- _TRY IT_
Only one stretch of the data below is wanted: the lines from the one with "sqRelease : Nat := 60" through the one with "layouts : Tab (List LField) := []", repeated exactly.

[Dataset entries]
/-- What a cell does in its function's stop (R259): its number, STOP_SP, and END_ACTION 0 ZERO, 1 HOLD, 2 SAFE_OUT, 3 RESET. -/
structure FnCell where
  cell : Nat
  stopSp : Rat := 0
  action : Nat := 0
  deriving DecidableEq, Repr

/-- A machine function (R259): its list, cells, the points of the list outputs EN, ARM_OK and TRIP, and its parameters; times in
ms; SAFETY_TRIP a safe output. -/
structure FnCfg where
  list : Nat
  cells : List FnCell
  en : Option Nat := none
  armOk : Option Nat := none
  trip : Option Nat := none
  armMs : Nat := 5000
  stopEnd : Bool := false
  faultEnd : Bool := true
  stopMs : Nat := 10000
  band : Rat := 1 / 100
  safetyTrip : Option Nat := none
  deriving DecidableEq, Repr

/-- Cells, encoders' index behaviour (0 NONE, 1 LATCH, 2 ZERO), PWM channels, functions, the owners of the capture units, and the
command points of machine functions. -/
structure LoopCfg where
  cells : Tab CellCfg := []
  encs : Tab Nat := []
  pwm : Tab PwmCfg := []
  fns : Tab FnCfg := []
  caps : Tab Nat := []
  points : List Nat := []
  deriving DecidableEq, Repr

/-! ### The MFN section: converters (R269 to R281) -/

/-- A converter channel: kind 0 ΣΔ, 1 bitstream, 2 SAR; preset 0 CALM, 1 BREEZE, 2 WIND, 3 GALE; for SAR log2 of AVG and the
time-trigger unit; trims; and whether a ΣΔ channel is a loop input (R295). -/
structure ConvCfg where
  kind : Nat
  preset : Nat := 2
  high : Bool := false
  gainTrim : Rat := 1
  offsetTrim : Int := 0
  avgLog2 : Nat := 0
  unit : Option Nat := none
  loopIn : Bool := false
  deriving DecidableEq, Repr

/-- The converters of the MFN section: channels by number, DEC_OFS, BS_RATE as a mask of 10 MHz groups, BS_DLY, SAR_OFS in
units of 2.5 ns, and whether the reference is EXTERNAL. -/
structure AdcCfg where
  chs : Tab ConvCfg := []
  decOfs : Nat := 0
  bsRate : Nat := 0
  bsDly : List Nat := []
  sarOfs : Nat := 0
  external : Bool := false
  deriving DecidableEq, Repr

/-! ### The MFN and TRUNKS sections: current loops and HART (R288, R296, R297) -/

/-- An output channel (R288): SRC 1 CELL, 2 POINT, 3 MULTIDROP; currents in mA, voltages in V, FAIL_ACTION 0 HOLD, 1 LOW, 2 HIGH;
`target` its TARGET point; `hart` whether a modem is bound to its loop. -/
structure ClpCfg where
  src : Nat
  target : Option Nat := none
  spanLo : Rat := 4
  spanHi : Rat := 20
  clampLo : Rat := 38 / 10
  clampHi : Rat := 205 / 10
  alarmLo : Rat := 36 / 10
  alarmHi : Rat := 21
  failAction : Nat := 1
  failMs : Nat := 100
  vptDiv : Rat := 20
  supMax : Rat := 24
  supMin : Rat := 8
  supK : Rat := 16 / 100
  headroom : Rat := 2
  compV : Rat := 1 / 2
  compMs : Nat := 5
  lowAlarm : Bool := false
  ntcCh : Option Nat := none
  ntcR25 : Rat := 10000
  ntcBeta : Rat := 3435
  ntcBias : Rat := 10000
  ntcDefault : Rat := 85
  rth : Rat := 40
  tauTh : Rat := 5
  tjMax : Rat := 150
  hartSlew : Rat := 100
  hart : Bool := false
  deriving DecidableEq, Repr

/-- An entry of a modem's poll list (R297): address, command, period in ms, and for a raw entry its pigeonhole. -/
structure HartPoll where
  addr : Nat
  cmd : Nat
  ms : Nat
  raw : Option Nat := none
  deriving DecidableEq, Repr

/-- A HART modem (R296, R297): mode 1 P2P, 2 MULTIDROP; the configured addresses with their expected identities; the poll list. -/
structure HartCfg where
  mode : Nat
  retries : Nat := 2
  addrs : Tab Nat := []
  polls : List HartPoll := []
  deriving DecidableEq, Repr

/-- The current loops of the manifest. -/
structure ClpSec where
  chs : Tab ClpCfg := []
  modems : Tab HartCfg := []
  deriving DecidableEq, Repr

/-- A HART reply (R297, R298): response code, device status, reported identity (command 0), the variables with their value in the
bits of binary64, units and status, and the raw bytes. -/
structure HartReply where
  rc : Nat
  status : Nat := 0
  ident : Nat := 0
  vars : List (Nat × Nat × Nat) := []
  bytes : List Nat := []
  deriving DecidableEq, Repr

/-! ### The MFN section: microstep channels (R310) -/

/-- A microstep channel (R310, R311): currents in A, speeds in microsteps/s, BLANK in ns, T_ON_MAX in µs, the debounce times in µs,
HOME_SW 0 OWN, 1 LIM_NEG, 2 LIM_POS; the points CMD, TARGET, V_LIM and A_LIM. -/
structure StepCfg where
  fn : Nat
  rsns : Rat := 1 / 10
  iRunMax : Rat
  iRunMin : Rat
  iHold : Rat
  holdMs : Nat := 200
  iInc : Rat := 2
  laSet : Nat := 45
  laVmin : Rat := 50
  stallSteps : Nat := 4
  stallStop : Bool := true
  hyst : Rat := 5
  blankNs : Nat := 500
  bridgeNs : Nat := 100
  fast : Bool := false
  tOnUs : Nat := 100
  sCurve : Bool := false
  vMax : Rat
  aMax : Rat
  dMax : Rat
  jMax : Rat
  posMin : Int := -2147483648
  posMax : Int := 2147483647
  requireHome : Bool := true
  homeSw : Nat := 0
  homePosDir : Bool := false
  homeV : Rat
  homeDebUs : Nat := 5000
  limDebUs : Nat := 1000
  backoff : Int := 10240
  homeDist : Int
  homePos : Int := 0
  safeHold : Bool := false
  cmd : Option Nat := none
  target : Option Nat := none
  vLim : Option Nat := none
  aLim : Option Nat := none
  deriving DecidableEq, Repr

/-- The levels of a channel's switches as sampled, true where active: home, negative limit, positive limit. -/
structure SwLevels where
  home : Bool := false
  neg : Bool := false
  pos : Bool := false
  deriving DecidableEq, Repr

/-! ### The SAFETY section (R329 to R336, R349) -/

/-- A safe input (R329): KIND 0 STOP, 1 GUARD, 2 SELECT; ANTIVALENT wiring; DISC_T in ms. -/
structure SafeInCfg where
  kind : Nat
  antivalent : Bool := false
  filterUs : Nat := 3000
  discMs : Nat := 50
  deriving DecidableEq, Repr

/-- A safe output (R330, R331); `permit` is the point of the machine-function list output that permits it (R348). -/
structure SafeOutCfg where
  mapIn : List Nat
  mapAx : List Nat := []
  mainEnable : Bool := false
  manual : Bool := true
  edm : Option Nat := none
  edmMs : Nat := 300
  permit : Option Nat := none
  deriving DecidableEq, Repr

/-- An axis (R332 to R336). MEAS2: kind 0 ENC, 1 CELL_POS, 2 CELL_SPD, with its index. `sls` holds SLS_0 to SLS_3, `sdi` the
direction (true POS) and SDI_TOL; the three `by` fields name the input of ACTIVE_BY. -/
structure AxisCfg where
  scale1 : Rat
  scale2 : Rat
  kind2 : Nat
  idx2 : Nat
  hasIndex : Bool := true
  diffPos : Rat
  diffSpd : Rat
  diffMs : Nat := 20
  sls : Option (List Rat) := none
  slsRamp : Rat := 2
  slp : Option (Rat × Rat) := none
  refPos : Rat := 0
  refSpeed : Rat := 1 / 20
  sdi : Option (Bool × Rat) := none
  warnPct : Nat := 90
  sel0 : Option Nat := none
  sel1 : Option Nat := none
  slsBy : Option Nat := none
  slpBy : Option Nat := none
  sdiBy : Option Nat := none
  deriving DecidableEq, Repr

/-- The SAFETY section: inputs, outputs, axes, TWIN_WIRING SERIES, whether the manifest holds the section, and the check value of its bytes (R346). -/
structure SafetyCfg where
  ins : Tab SafeInCfg := []
  outs : Tab SafeOutCfg := []
  axes : Tab AxisCfg := []
  series : Bool := false
  given : Bool := false
  crc : Nat := 0
  deriving DecidableEq, Repr

/-! ### Operands of the twin link -/

/-- An input record of the active (R357) with its item and value: the number of the record kind is 1 CONV, 2 ENC, 3 STEP,
4 PINS, 5 CLP, 6 POINT, 7 ENVELOPE, 8 ROLL. -/
structure TwinRec where
  kind : Nat
  tick : Nat
  item : Nat
  value : Int
  pm : Pm
  quality : Quality := .good
  payload : List Nat := []
  deriving DecidableEq, Repr

/-- A COMMAND record (R357): which command was accepted (its block identifier of R479, its kind, target and tag), under
which role and key, and at which boundary it takes effect. -/
structure CmdRec where
  block : Nat
  kind : Nat
  target : Nat
  tag : Nat := 0
  role : Role := .operator
  keyId : Nat := 0
  src : CmdSrc := .host .pcie
  args : List Int := []
  deriving DecidableEq, Repr

/-- A SEAL (R358, R359): the tick it closes, its record count and bytes, its commit markers, the digests it carries, and how many
of the tick's records failed their CRC here and were asked for again (R357). -/
structure Seal where
  tick : Nat
  records : Nat
  bytes : Nat
  commits : List Nat := []
  out : Nat
  frame : Option Nat := none
  helm : Option Nat := none
  crcErrs : Nat := 0
  deriving DecidableEq, Repr

/-- One block of a snapshot (R356). -/
structure SnapBlock where
  idx : Nat
  total : Nat
  tick : Nat
  pts : List (Nat × Nat × Pm × Quality) := []
  regs : List RegVal := []
  deriving DecidableEq, Repr

/-! ### The POWER section (R380, R388) -/

/-- The POWER section. `k` holds K_S, K_C, K_E, K_A, K_H and K_D in W; `wakeEn` has the layout of PWR_WAKE_EN. -/
structure PowerCfg where
  budget : Rat := 12
  softLimit : Nat := 110
  rthB : Rat := 4
  tauJ : Rat := 60
  thermH : Rat := 10
  restoreS : Nat := 30
  k : List Rat := [0, 0, 0, 0, 0, 0]
  hotPolicy : Bool := false
  lull3 : Bool := false
  latTol : Nat := 0
  wakeEn : Nat := 0
  deriving DecidableEq, Repr

/-! ### Frame layouts and CAN channels (R396 to R418) -/

/-- A field of a layout (R403, R428): byte and bit offset, width, byte order (true: big-endian), encoding (0 signed, 1 unsigned,
2 binary32, 3 binary64, 4 QUAL) and the address of its point. -/
structure LField where
  byte : Nat
  bit : Nat := 0
  width : Nat
  big : Bool := false
  enc : Nat := 1
  addr : Nat := 0x0FFFFFFF
  deriving DecidableEq, Repr

/-- A frame as a CAN controller receives it: `remote` a remote frame; `pm` is the postmark of its SOF (R402). -/
structure CanFrame where
  id : Nat
  ide : Bool := false
  fdf : Bool := false
  brs : Bool := false
  esi : Bool := false
  remote : Bool := false
  dlc : Nat
  data : List Nat
  pm : Pm
  deriving DecidableEq, Repr

/-- An acceptance filter or express slot (R403, R404): `dest` 0 REJECT, 1 POINTS, 2 PIGEONHOLE, 3 ROLL; `kind` 0 ANY, 1 CLASSICAL,
2 FD; `msg` 0 a frame, 1 an NMEA 2000 fast-packet message, 2 an ISO transport broadcast (R418). -/
structure CanFilter where
  id : Nat
  mask : Nat
  ide : Bool := false
  kind : Nat := 0
  dest : Nat := 1
  pigeonhole : Nat := 0
  layout : Nat := 0
  wake : Bool := false
  msg : Nat := 0
  deriving DecidableEq, Repr

/-- A transmit mailbox (R407 to R409, R414): `owner` as in CAN_MB_STAT; a PERIODIC one has a period in ms; `drive` marks the drive
commands of R41; `node` the node it is sent to, as address bits [31:16]; `fast` an NMEA 2000 fast-packet message. -/
structure CanMbCfg where
  id : Nat
  ide : Bool := false
  fdf : Bool := false
  brs : Bool := false
  len : Nat
  urgent : Bool := false
  oneshot : Bool := false
  owner : Nat := 1
  periodMs : Option Nat := none
  fields : List LField := []
  drive : Bool := false
  node : Option Nat := none
  fast : Bool := false
  deriving DecidableEq, Repr

/-- NMEA 2000 on a channel (R418): NAME, address and address range, the mailbox that carries claims, and the bound remote nodes
(NAME to the source address that the manifest names). -/
structure N2kCfg where
  name : Nat
  addr : Nat
  lo : Nat
  hi : Nat
  mb : Nat
  nodes : List (Nat × Nat) := []
  deriving DecidableEq, Repr

/-- A CAN channel of the TRUNKS section (R397 to R400, R415). FORMAT: 0 CLASSICAL, 1 FD, 2 FD_BRS; `band` is STOP_BAND_TOP with
the identifiers declared as band frames; `roll` the mailbox of its roll-call requests. -/
structure CanCfg where
  format : Nat := 2
  nbrp : Nat := 1
  ntseg1 : Nat := 2
  ntseg2 : Nat := 2
  nsjw : Nat := 1
  dbrp : Nat := 1
  dtseg1 : Nat := 1
  dtseg2 : Nat := 1
  dsjw : Nat := 1
  triple : Bool := false
  tdco : Nat := 0
  band : Option (Nat × List Nat) := none
  sqHold : Nat := 70
  sqRelease : Nat := 60
  manual : Bool := false
  lockUs : Nat := 1000
  roll : Option Nat := none
  wakeLevel : Bool := false
  n2k : Option N2kCfg := none
  filters : Tab CanFilter := []
  slots : Tab CanFilter := []
  mbs : Tab CanMbCfg := []
  layouts : Tab (List LField) := []
  deriving DecidableEq, Repr

/-- How a transmit attempt ends (R411): in success, with the loop delay measured where compensation is on (R399), in a lost arbitration, or in an error with its LEC code, whether it lay in the
data phase, whether ISO 11898-1 exempts TEC, and the further steps of 8 that dominant bits after the flag add. -/
inductive TxEnd where
  | success (tdcv : Option Nat)
  | lost
  | err (lec : Nat) (dataPhase exempt : Bool) (more : Nat)
  deriving DecidableEq, Repr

- _SOLUTION BELOW_
  sqRelease : Nat := 60
  manual : Bool := false
  lockUs : Nat := 1000
  roll : Option Nat := none
  wakeLevel : Bool := false
  n2k : Option N2kCfg := none
  filters : Tab CanFilter := []
  slots : Tab CanFilter := []
  mbs : Tab CanMbCfg := []
  layouts : Tab (List LField) := []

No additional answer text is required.